Hi. It has been a while as I have been busy with my new job. I’m now working LEGO as Senior Solution Architect for www.lego.com. Visit a great web site and any feedback is welcome.
Consequently, I’m not using PowerShell as much as I used – to at least not for so complicated solution. On the other hand I’m using it almost daily as is it so useful for test web related things.
But my new colleagues know that I know PowerShell so today Michael asked about how to get a few lines from a text file. This is easy, but if it was easy, Michael would have figured it out himself. The problem is that the file is huge (E.G. 1.5GB), so using Get-Content with Select-Object or similar would be very memory intensive and thus slow. I said that I would either call .Net directly or embed some C# code in a script.
Well, now it is evening and I’m watching the Italian-Paraguay match and – hey – why not do a little blogging while and again!

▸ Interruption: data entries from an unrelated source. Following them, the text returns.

theorem writeWbaseHi_run (p : HPort) (v : BitVec 32) (s : State) (hz : Run flds st0 s) (hw : [.out, .hostA, .hostB, .seq,
    .log].all flds.contains = true) : Run flds st0 (writeWbaseHi p v s) := by
  refine .lift ?_ hz hw
  unfold writeWbaseHi
  repeat' (first
    | with_reducible assumption
    | with_reducible exact Run.refl _ _
    | (extract_lets +onlyGivenNames x
       first | (apply Run.cut (x := x); rotate_left 1; intro h; clear_value x; rotate_left 1; subst x) | clear_value x)
    | with_reducible apply modHost_run
    | with_reducible apply logDiff_run
    | with_reducible apply logIgnored_run
    | split
    | decide
    | (with_reducible refine Run.mk_upd rfl ?_ ?_ rfl rfl rfl rfl rfl
       rotate_left 1; exact (fun f hf => by cases f <;> first | exact absurd hf (by decide) | exact Eq.refl _)))

theorem writeWbaseLo_run (p : HPort) (v : BitVec 32) (s : State) (hz : Run flds st0 s) (hw : [.out, .hostA, .hostB, .seq,
    .log].all flds.contains = true) : Run flds st0 (writeWbaseLo p v s) := by
  refine .lift ?_ hz hw
  unfold writeWbaseLo
  repeat' (first
    | with_reducible assumption
    | with_reducible exact Run.refl _ _
    | (extract_lets +onlyGivenNames x
       first | (apply Run.cut (x := x); rotate_left 1; intro h; clear_value x; rotate_left 1; subst x) | clear_value x)
    | with_reducible apply modHost_run
    | with_reducible apply logIgnored_run
    | split
    | decide
    | (with_reducible refine Run.mk_upd rfl ?_ ?_ rfl rfl rfl rfl rfl
       rotate_left 1; exact (fun f hf => by cases f <;> first | exact absurd hf (by decide) | exact Eq.refl _)))

theorem writeWord_run (p : HPort) (off : Nat) (v : BitVec 32) (s : State) (hz : Run flds st0 s) (hw : [.out, .hostA, .hostB,
    .lock, .seq, .log, .queues].all flds.contains = true) : Run flds st0 (writeWord p off v s) := by
  refine .lift ?_ hz hw
  unfold writeWord
  repeat' (first
    | with_reducible assumption
    | with_reducible exact Run.refl _ _
    | (extract_lets +onlyGivenNames x
       first | (apply Run.cut (x := x); rotate_left 1; intro h; clear_value x; rotate_left 1; subst x) | clear_value x)
    | with_reducible apply modHost_run
    | with_reducible apply logDiff_run
    | with_reducible apply logIgnored_run
    | with_reducible apply writeLock_run
    | with_reducible apply writeLease_run
    | with_reducible apply writeCdb_run
    | with_reducible apply writeQdb_run
    | with_reducible apply writeRing_run
    | with_reducible apply writeEn_run
    | with_reducible apply writeWbaseHi_run
    | with_reducible apply writeWbaseLo_run
    | split
    | decide
    | (with_reducible refine Run.mk_upd rfl ?_ ?_ rfl rfl rfl rfl rfl
       rotate_left 1; exact (fun f hf => by cases f <;> first | exact absurd hf (by decide) | exact Eq.refl _)))

theorem writeWords_run (p : HPort) (fuel off : Nat) (data : Bytes) (s : State) (hz : Run flds st0 s)
    (hw : [.out, .hostA, .hostB, .lock, .seq, .log, .queues].all flds.contains = true) : Run flds st0 (writeWords p fuel off data s) := by
  refine .lift ?_ hz hw
  clear hz
  induction fuel generalizing off data s with
  | zero => exact Run.refl _ _
  | succ n ih =>
    cases data with
    | nil => exact Run.refl _ _
    | cons b bs =>
      simp only [writeWords]
      refine Run.trans ?_ (ih ..) (by decide)
      split
      · exact writeWord_run _ _ _ _ (.refl _ _) (by decide)
      · exact logWrite_run _ _ _ _ _ (.refl _ _) (by decide)

theorem latch_run (p : HPort) (off : Nat) (s : State) (hz : Run flds st0 s) (hw : [.tideHi, .hostA, .hostB].all flds.contains =
    true) : Run flds st0 (latch p off s) := by
  refine .lift ?_ hz hw
  unfold latch
  repeat' (first
    | with_reducible assumption
    | with_reducible exact Run.refl _ _
    | (extract_lets +onlyGivenNames x
       first | (apply Run.cut (x := x); rotate_left 1; intro h; clear_value x; rotate_left 1; subst x) | clear_value x)
    | with_reducible apply modHost_run
    | split
    | decide
    | (with_reducible refine Run.mk_upd rfl ?_ ?_ rfl rfl rfl rfl rfl
       rotate_left 1; exact (fun f hf => by cases f <;> first | exact absurd hf (by decide) | exact Eq.refl _)))

theorem readWords_run (p : HPort) (n off : Nat) (s : State) (hz : Run flds st0 s) (hw : [.tideHi, .hostA, .hostB].all flds.contains = true) :
    Run flds st0 (readWords p n off s).2 := by
  induction n generalizing off s with
  | zero => exact hz
  | succ n ih => exact ih _ _ (latch_run p off s hz hw)

theorem readBar0_run (p : HPort) (off len : Nat) (s : State) (hz : Run flds st0 s) (hw : [.out, .tideHi, .hostA, .hostB].all
    flds.contains = true) : Run flds st0 (readBar0 p off len s) := by
  refine .lift ?_ hz hw
  unfold readBar0
  repeat' (first
    | with_reducible assumption
    | with_reducible exact Run.refl _ _
    | (extract_lets +onlyGivenNames x
       first | (apply Run.cut (x := x); rotate_left 1; intro h; clear_value x; rotate_left 1; subst x) | clear_value x)
    | with_reducible apply emit_run
    | with_reducible apply readWords_run
    | (split; rename_i r x heq; obtain rfl : (_ : State) = x := congrArg Prod.snd heq)
    | decide)

theorem viaPort_run {p : HPort} {f : State → State} {s : State} (hz : Run flds st0 s)
    (hf : ∀ x, Run flds st0 x → Run flds st0 (f x)) : Run flds st0 (viaPort p f s) := by
  unfold viaPort
  split
  · exact hf s hz
  · exact hz

end Sys2Proof.Laws
end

As thought, so done. Here’s my solution. It took as little more than an hour including help and validation. For newcomers, use Get-Line –? for displaying the help nicely formatted.
The script -
<#
.Synopsis
Get line or lines from a text file
.Description
Get one of more lines from the specified file. Line numbers are positive and the first line is number 1.
.Inputs
Path
.Outputs
Array of strings
.Example
Get-Line $env:temp\lines.txt 23,897,45
Get lines 23, 45 and 897. Lines are returned in increasing order. E.g. line 23 is returned first, then line 45 and finally, line 897
#>
param(
[parameter(Mandatory=$true)]
[alias("file")]
[alias("fullname")]
[alias("name")]
[string]
[ValidateScript({Test-Path $_})]
# The path of the file to get the lines from
$path,
[Parameter(Mandatory=$true)]
[alias("numbers")]
[int64[]]
[ValidateScript({$_ -gt 0})]
# One or more line numbers (e.g. first line is 1) to retrieve from the file
$lines
)
add-type -TypeDefinition @'
using System;
using System.Collections.Generic;
using System.IO;
namespace Per
{
public class FileFunctions
{
public List<string> GetLines(string file, System.Collections.Generic.Queue<long> lines)
{
FileStream fs;
StreamReader sr;
List<string> linesFound = new List<string>();
using (fs = new System.IO.FileStream(file, FileMode.Open, FileAccess.Read, FileShare.Read, 10 * 1024 * 1024))
{
using (sr = new System.IO.StreamReader(fs))
{
int lineCounter = 0;
int linesIndex = 0;
if (lines.Count == 0)
{
return new List<string>();
}
long findLine = lines.Dequeue();
while (!sr.EndOfStream)
{
string line = sr.ReadLine();
lineCounter++;
if (lineCounter == findLine)
{
linesFound.Add(line);
linesIndex++;
if (lines.Count == 0)
{
break;
}
findLine = lines.Dequeue();
}
}
}
sr.Close();
}
fs.Close();
return linesFound;
}
}
}
'@
$c=new-object Per.FileFunctions
[int64[]]$sortedLines=$lines | sort -unique | where {$_ -gt 0}
$c.GetLines((Resolve-Path $path),$sortedLines)
As always: Have fun!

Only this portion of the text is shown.